§ **The task**: Transcribe exactly the portion of the listing below that runs from the line containing "let t := fld (dw d 0) 25 16" through its last line.

§ **Given records**:
-- ==== Sys2Proof/Machine/Parterre.lean ====
section
/-! DEFINITION. The parterre (chapter 12): zone descriptors, override sets, the zone state key and the evaluation of every
active zone in the window. -/

namespace Sys2Proof.Machine

/-- The descriptor of a zone in force. -/
def zoneDesc (s : State) (z : Nat) : List Word := SMap.getD s.ptr.desc z []

/-- The descriptor of a zone as it will stand after the pending writes. -/
def zoneNow (s : State) (z : Nat) : List Word :=
  match (s.ptr.pend.filter (fun e => e.1 == z)).getLast? with
  | some e => e.2
  | none => zoneDesc s z

/-- EN, PROFILE and MISS_RAMP of a descriptor (R334). -/
def zoneEn (d : List Word) : Bool := bit (dw d 0) 0
def zoneProfile (d : List Word) : Nat := fld (dw d 0) 11 6
def zoneMissRamp (d : List Word) : Nat := fld (dw d 1) 19 8

/-- A condition of `PTR_STAT` bits [4:1] with `PTR_LAST` (R354). -/
def ptrCond (s : State) (b idx : Nat) : State :=
  setCondWith s R.PTR_STAT 226 (2 ^ b) [(R.PTR_LAST, BitVec.ofNat 32 (idx % 4096 + b * 65536))] 0 .newBits

/-- The owner of a sequencer is its TENANT field (R608). -/
def seqTenant (s : State) (q : Nat) : Nat := rdF s (R.SEQn_CFG q) 29 20

/-- A profile is a defined class-2 one (R335). -/
def zoneProfileOk (s : State) (p : Nat) : Bool := profDef s p && fld (rd s (R.SRCH_PROFn_CTL p)) 2 0 == 2

/-- The checks of R335. -/
def zoneOk (s : State) (fn z : Nat) (d : List Word) : Bool :=
  let own := owner s 0x12 z
  decide (z < rdF s R.PTR_CFG 12 0) && reachesObj s fn 0x12 z && own == some (fld (dw d 0) 25 16) &&
    zoneProfileOk s (zoneProfile d) && fld (dw d 0) 2 1 != 3 && fld (dw d 0) 4 3 != 3 &&
    owner s 0x13 (fld (dw d 1) 31 20) == own && some (seqTenant s (fld (dw d 1) 6 0)) == own

/-- Zones that count against the budgets, one left out: those active once the pending writes are in force, and those that a
pending write deactivates, which count until the boundary (R137). -/
def activeOthers (s : State) (z : Nat) : List (List Word) :=
  ((((s.ptr.desc.map Prod.fst) ++ s.ptr.pend.map Prod.fst).eraseDups).filter (· != z)).filterMap (fun i =>
    let d := zoneNow s i
    if zoneEn d then some d else if zoneEn (zoneDesc s i) then some (zoneDesc s i) else none)

/-- Q_c × CREDIT_c summed over the classes 0, 1, 3 and 4 (R135). [Log 73: DEDUCED] -/
def creditLoad (s : State) : Nat :=
  total ([0, 1, 3, 4].map (fun c =>
    let qs := (List.range 64).map (fun p =>
      if profDef s p && fld (rd s (R.SRCH_PROFn_CTL p)) 2 0 == c then
        (if profWidth s p = 2 then ceilDiv (profQuires s p) 2 else profQuires s p) else 0)
    (rd s (R.SRCH_CLASSc_CREDIT c)).toNat * qs.foldl max 0))

/-- W of R135 for a list of active descriptors. [Log 73: DEDUCED] -/
def compareLoad (s : State) (ds : List (List Word)) : Nat := total (ds.map (fun d => profQuires s (zoneProfile d))) + creditLoad s

/-- The checks of an activation (R336, R137). [Log 73: DEDUCED] -/
def activationRefusal (s : State) (z : Nat) (d : List Word) : Option State :=
  let t := fld (dw d 0) 25 16
  let on := d :: activeOthers s z
  let mine := on.filter (fun x => fld (dw x 0) 25 16 == t)
  firstRefusal [
    roomFor s 9 t 0x09 0x20 0 on.length mine.length (item s (declKey 0x20 0)),
    roomFor s 9 t 0x0A 0x24 0 (compareLoad s on) (total (mine.map (fun x => profQuires s (zoneProfile x))))
      (rd s R.SRCH_CMP_BUDGET).toNat]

§ **Final answer**:
  let t := fld (dw d 0) 25 16
  let on := d :: activeOthers s z
  let mine := on.filter (fun x => fld (dw x 0) 25 16 == t)
  firstRefusal [
    roomFor s 9 t 0x09 0x20 0 on.length mine.length (item s (declKey 0x20 0)),
    roomFor s 9 t 0x0A 0x24 0 (compareLoad s on) (total (mine.map (fun x => profQuires s (zoneProfile x))))
      (rd s R.SRCH_CMP_BUDGET).toNat]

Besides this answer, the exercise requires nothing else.